Loquísima pero qué simpática. Cuando no estaba haciendo pasadas por teléfono con la señora, contaba chistes. Entraba con una alegría perversa en los ojos, tengo mil chismes nuevecitos chola, y desde la cocina, Amalia la oía rajando, chismeando, burlándose de todo el mundo. También ella les hacía a Carlota y Amalia unas bromas que las dejaban mudas y con la cara quemando. Pero era buenísima, vez que las mandaba al chino a comprar algo les regalaba uno, dos soles. Un día de salida hizo subir a Amalia a su carrito blanco y la llevó hasta el paradero.

– ALCIBÍADES en persona telefoneó a su oficina pidiendo que esa noticia no fuera enviada a los diarios -suspiró él; sonrió apenas-. No lo habría molestado si no hubiera hecho ya una investigación, señor Tallio.

– Pero, no puede ser -la cara rubicunda devastada por el desconcierto, la lengua súbitamente torpe-. ¿A mi oficina, señor Bermúdez? Pero si la secretaria me da todos los…? ¿El doctor Alcibíades en persona? No comprendo cómo…

– ¿No le dieron el recado? -lo ayudó él, sin ironía-. Bueno, me figuraba algo de eso. Alcibíades habló con uno de los redactores, creo.

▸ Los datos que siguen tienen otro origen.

-- ==== Sys2Proof/Machine/Table.lean ====
section
/-! DEFINITION. Tables and bit helpers: reading and writing a table in its canonical form, bytes of a word, fields,
sign extension. -/

namespace Sys2Proof.Machine

/-- The value at key k, the default d where the key is absent. -/
def tget (d : α) : List (Nat × α) → Nat → α
  | [], _ => d
  | (j, x) :: r, k => if k = j then x else if k < j then d else tget d r k

/-- Insert or replace the value at key k, keeping the keys rising. -/
def tput : List (Nat × α) → Nat → α → List (Nat × α)
  | [], k, x => [(k, x)]
  | (j, y) :: r, k, x =>
    if k = j then (k, x) :: r else if k < j then (k, x) :: (j, y) :: r else (j, y) :: tput r k x

/-- Remove key k. -/
def tdel : List (Nat × α) → Nat → List (Nat × α)
  | [], _ => []
  | (j, y) :: r, k => if k = j then r else if k < j then (j, y) :: r else (j, y) :: tdel r k

/-- Write x at key k; writing the default removes the entry, so equal tables are equal lists. -/
def tset [DecidableEq α] (d : α) (t : List (Nat × α)) (k : Nat) (x : α) : List (Nat × α) :=
  if x = d then tdel t k else tput t k x

/-- Keys rise strictly, every one at least lo. -/
def trises : Nat → List (Nat × α) → Bool
  | _, [] => true
  | lo, (j, _) :: r => decide (lo ≤ j) && trises (j + 1) r

/-- The canonical form: keys rise strictly and no entry holds the default. -/
def twf [DecidableEq α] (d : α) (t : List (Nat × α)) : Bool :=
  trises 0 t && t.all (fun e => decide (e.2 ≠ d))

/-- The canonical form of a store's bytes. -/
def Memory.wf (m : Memory) : Bool := twf 0 m

/-- Bit i of a number. -/
def nbit (x i : Nat) : Bool := x / 2 ^ i % 2 == 1

/-- Bits [lo+n-1:lo] of a number. -/
def nfld (x lo n : Nat) : Nat := x / 2 ^ lo % 2 ^ n

/-- A w-bit number read as two's complement. -/
def toSigned (w x : Nat) : Int :=
  let y := x % 2 ^ w
  if 2 * y < 2 ^ w then (y : Int) else (y : Int) - 2 ^ w

/-- An integer wrapped to w bits. -/
def wrapN (w : Nat) (x : Int) : Nat := (x % (2 ^ w : Int)).toNat

/-- Byte i of a number, lowest first (R3). -/
def byteOf (x i : Nat) : Byte := BitVec.ofNat 8 (x / 2 ^ (8 * i))

/-- The number whose bytes are given, lowest first (R3). -/
def ofBytes : List Byte → Nat
  | [] => 0
  | b :: r => b.toNat + 256 * ofBytes r

/-- The n bytes of a number, lowest first. -/
def toBytes (n x : Nat) : List Byte := (List.range n).map (byteOf x)

/-- Read n bytes of a table of bytes from address a. DESIGN CHOICE: notes/assumptions/5.md. -/
def readBytes (m : Memory) (a n : Nat) : List Byte := (List.range n).map fun i => tget 0 m (a + i)

/-- Write bytes to a table of bytes from address a up. -/
def writeBytes (m : Memory) (a : Nat) : List Byte → Memory
  | [] => m
  | b :: r => writeBytes (tset 0 m a b) (a + 1) r

/-- The word at an address of a table of bytes, little-endian (R3). -/
def readWord64 (m : Memory) (a : Nat) : Word := BitVec.ofNat 64 (ofBytes (readBytes m a 8))

/-- Element j of width w in a number (R69, R92). -/
def elemOf (x w j : Nat) : Nat := x / 2 ^ (w * j) % 2 ^ w

/-- The number whose elements of width w are given, lowest first. -/
def ofElems (w : Nat) : List Nat → Nat
  | [] => 0
  | a :: r => a % 2 ^ w + 2 ^ w * ofElems w r

/-- The n elements of width w of a number. -/
def toElems (n w x : Nat) : List Nat := (List.range n).map (elemOf x w)

/-- Replace the entry at place n of a list. -/
def lset (l : List α) (n : Nat) (x : α) : List α := l.set n x

/-- The first entry that satisfies p, with its place. -/
def findIx (p : α → Bool) : List α → Option (Nat × α)
  | [] => none
  | a :: r => if p a then some (0, a) else (findIx p r).map fun q => (q.1 + 1, q.2)

/-- All the words of 64 bits as one number of 512 (a descriptor, R240). -/
def words8 (l : List Word) : Vec := BitVec.ofNat 512 (ofElems 64 (l.map (·.toNat)))

end Sys2Proof.Machine
end

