-- ==== Sys2Proof/Machine/Access.lean ====
section
/-! DEFINITION. Accesses of the tile core port: the checks of R215 in order, the store buffer (R164, R165), what is
outstanding (R163, R166, R232), and performing an access at its home (R162, R178, R187, R190, R247). -/

namespace Sys2Proof.Machine

/-! ## Outstanding accesses -/

/-- Chained accesses of a tile that a slice has accepted: acknowledged by their commit's confirmation (R185), or not until they
perform (R228). -/
def chainedOf (s : State) (t : Nat) (acked : Bool) : List Acc :=
  (s.slices.map fun e => (e.2.ents.filter fun c => c.tile == t && c.acked == acked).map (·.acc)).flatten
/-- LDS accesses of a tile that wait (R222). -/
def Tile.ldsAccs (x : Tile) : List Acc := x.pend.filterMap fun p => match p.what with | .lds a _ => some a | _ => none
/-- LDS accesses of a tile that a checkpoint has withdrawn and that are to issue again (R222, R389). -/
def Tile.withdrawn (x : Tile) : List Acc := x.pend.filterMap fun p => match p.what with | .again a _ => some a | _ => none
/-- Accesses of a tile's core that have been issued and are not acknowledged. -/
def outstanding (s : State) (t : Nat) : List Acc := (s.tile t).net ++ (s.tile t).ldsAccs ++ (s.tile t).withdrawn ++ chainedOf s t false

/-- Those of the running task. -/
def ownOutstanding (s : State) (t : Nat) : List Acc :=
  (outstanding s t).filter fun a => decide ((s.tile t).sch.accBase ≤ a.id)

/-- Two ranges of one store share a 64-byte line (R163). -/
def linesMeet (a n b m : Nat) : Bool := decide (a / 64 ≤ (b + m - 1) / 64) && decide (b / 64 ≤ (a + n - 1) / 64)
def Part.meets (p q : Part) : Bool :=
  match p.home, q.home with
  | .tile t a, .tile u b => t == u && linesMeet a p.len b q.len
  | .dram a, .dram b => linesMeet a p.len b q.len
  | .host a, .host b => linesMeet a p.len b q.len
  | _, _ => false

/-- Two parts share a byte. -/
def Part.shares (p q : Part) : Bool :=
  match p.home, q.home with
  | .tile t a, .tile u b => t == u && decide (a < b + q.len) && decide (b < a + p.len)
  | .dram a, .dram b => decide (a < b + q.len) && decide (b < a + p.len)
  | .host a, .host b => decide (a < b + q.len) && decide (b < a + p.len)
  | _, _ => false

/-- Whether a home lies in a fence's scope for a tile: 0 tile, 1 field, 2 wafer, 3 system (R176). -/
def inScope (t scope : Nat) (h : Home) : Bool :=
  match h with
  | .tile u _ => if scope = 0 then u == t else if scope = 1 then fieldOf u == fieldOf t else true
  | .dram _ => decide (2 ≤ scope)
  | .host _ => decide (3 ≤ scope)
/-- Nothing is outstanding in the scope, below an access number; a chained store that its commit's confirmation has acknowledged is,
until it performs (R176). -/
def scopeClear (s : State) (t scope below : Nat) : Bool :=
  (outstanding s t ++ chainedOf s t true).all fun a => decide (below ≤ a.id) || a.parts.all fun p => !inScope t scope p.home
/-- No fence before an access number still waits (R219, R232). -/
def fenceOk (s : State) (t id : Nat) : Bool :=
  (s.tile t).sch.fences.all fun e => decide (id < e.2) || scopeClear s t e.1 e.2
/-- An earlier access of the core port to a line of this part is not acknowledged, or an acknowledged chained store has not performed:
one of the same commit to a line of it, or one of an earlier task that shares a byte (R163, R229). -/
def portBusy (s : State) (t id : Nat) (p : Part) : Bool :=
  (outstanding s t).any (fun b => decide (b.id < id) && b.parts.any p.meets) ||
    (chainedOf s t true).any fun b => decide (b.id < id) &&
      b.parts.any (if (s.tile t).sch.accBase ≤ b.id then p.meets else p.shares)
/-- An LDS that has not read (R222). -/
def AccOp.isLds : AccOp → Bool
  | .lds _ _ _ => true
  | _ => false
/-- No claim of the running task that was issued before an access still waits for its token, and no LDS issued before it for its words
(R176, the token and full/empty edges). DEDUCED: notes/assumptions/78.md. -/
def Tile.acquired (x : Tile) (issued : Nat) : Bool :=
  x.pend.all (fun p => match p.what with
    | .claim _ _ _ _ => p.ended || decide (issued < p.stamp)
    | _ => true) &&
  (x.net ++ x.ldsAccs ++ x.withdrawn).all fun a => !a.op.isLds || decide (issued ≤ a.issued)
/-- A migration holds back a part of an access to its page, unless the access was in flight as the migration began (R197). -/
def pageHolds (s : State) (t id : Nat) (p : Part) : Bool :=
  match s.migr, p.home with
  | some m, .dram x => decide (x < m.oldPa + pageBytes m.spec.size) && decide (m.oldPa < x + p.len) && !m.flight.contains (t, id)
  | _, _ => false
/-- Part p of an access, behind the parts `before` of the same access, may be sent (R163, R176, R197, R219, R220, R232). DEDUCED:
notes/assumptions/9.md. -/
def partFree (s : State) (t : Nat) (a : Acc) (before : List Part) (p : Part) : Bool :=
  !portBusy s t a.id p && fenceOk s t a.id && (s.tile t).acquired a.issued && !pageHolds s t a.id p && !(a.lanes && before.any p.meets)
/-- Every part of an access may be sent. -/
def accFree (s : State) (t : Nat) (a : Acc) : Bool := a.parts.all fun p => partFree s t a [] p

– ¿De los redactores? -ni sombra del aplomo risueño, de la exhuberancia de antes-. Pero no puede ser, señor Bermúdez. Estoy muy confuso, siento muchísimo. ¿Sabe con cuál de los redactores, señor? Sólo tengo dos y, bueno, en fin, le aseguro que esto no se va a repetir.

– Yo estaba sorprendido porque nosotros siempre nos hemos portado bien con ANSA -dijo él-. Radio Nacional y el Servicio de Información le compran los boletines completos. Eso le cuesta dinero al gobierno, como usted sabe.

– Por supuesto, señor Bermúdez -así, ahora enójate y haz tu número, cantante de ópera-. ¿Me permite su teléfono? Voy a averiguar en este momento quién recibió el mensaje del doctor Alcibíades. Esto se va a aclarar ahora mismo, señor Bermúdez.